Building this would have been extremely difficult if it weren’t for the powerful tools provided by sea-query and sea-schema. I strongly believe these libraries are the best tools available in the Rust ecosystem to perform advanced manipulation or generation of SQL queries. The amount of situations where something “just worked” after I found the right function was very high.

sea-schema is also a lovely gem of a crate. It’s what sea-orm uses under the hood to do its codegen. sea-schema can connect to a live database and automatically discover the full schema for a given database. This includes all the details you would every need like data types, foreign keys, constraints, and all that kind of stuff. There are a few bugs and edge cases we’ve run into which honestly isn’t surprising given how big that problem space is, but for the majority of cases it again “just works” and is very easy to work with code-wise.


Overall, my impression of sea-orm is pretty lukewarm. The developer experience of setting up the crates, writing migrations, and making queries isn’t my favorite compared to other alternatives. It’s quite difficult for me to find the right way to do things due to a large number of magic traits required to do everything.

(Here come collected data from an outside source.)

-- ==== Sys2Proof/WellFormed.lean ====
section
/-! DEFINITION. Which combinations of mnemonic, mode and operand are instructions: the second table of
30_encoding.md R98 ("every combination not listed does not exist") and the lengths of R82. A raw form can
break either rule; a term of `Instr` cannot (Sys2Proof/Laws/PerInstr.lean). -/

namespace Sys2Proof

/-- An instruction as the three columns an assembler line gives: mnemonic, mode, operand. -/
structure RawInstr where
  mnemonic : Mnemonic
  mode : Mode
  operand : Field
  deriving DecidableEq, Repr

/-- The modes each mnemonic has (R98, second table; R85 to R97). -/
def Mnemonic.modes : Mnemonic → List Mode
  | .adc | .and | .cmp | .eor | .lda | .ora | .sbc => [.imm, .zp, .zpx, .abs, .abx, .aby, .izx, .izy]
  | .sta => [.zp, .zpx, .abs, .abx, .aby, .izx, .izy]
  | .asl | .lsr | .rol | .ror => [.acc, .zp, .zpx, .abs, .abx]
  | .dec | .inc => [.zp, .zpx, .abs, .abx]
  | .bit => [.zp, .abs]
  | .cpx | .cpy => [.imm, .zp, .abs]
  | .ldx => [.imm, .zp, .zpy, .abs, .aby]
  | .ldy => [.imm, .zp, .zpx, .abs, .abx]
  | .stx => [.zp, .zpy, .abs]
  | .sty => [.zp, .zpx, .abs]
  | .jmp => [.abs, .ind]
  | .jsr => [.abs]
  | .bpl | .bmi | .bvc | .bvs | .bcc | .bcs | .bne | .beq => [.rel]
  | .tax | .txa | .dex | .inx | .tay | .tya | .dey | .iny | .rts
  | .clc | .sec | .cli | .sei | .clv | .cld | .sed | .txs | .tsx
  | .pha | .pla | .php | .plp | .brk | .rti | .nop => [.imp]

/-- The two checks on a raw form: the mnemonic has the mode (R98), and the operand has the size the mode's
length leaves for it (R82). -/
def RawInstr.wellFormed (r : RawInstr) : Bool :=
  r.mnemonic.modes.contains r.mode && r.operand.size + 1 == r.mode.length

/-- The raw form of an instruction. -/
def Instr.raw (i : Instr) : RawInstr :=
  { mnemonic := i.mnemonic, mode := i.mode, operand := i.operand }

/-- An instruction is well formed when its raw form passes both checks. -/
def WellFormed (i : Instr) : Bool := i.raw.wellFormed

end Sys2Proof
end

Again, a large part of this sentiment is personal preference. I think that a developer coming from the Rails/ActiveRecord world might enjoy an entity-based ORM like sea-orm much more than me. One of my co-workers advocated for us to try sea-orm in the first place which is why I ended up using it, so you might enjoy it as well.

I just want to say one more time that the underlying libraries like sea-query/sea-schema and the broader sea-* ecosystem really are excellent, though. Even if you don’t go for the whole sea-orm experience, they’re extremely useful on their own.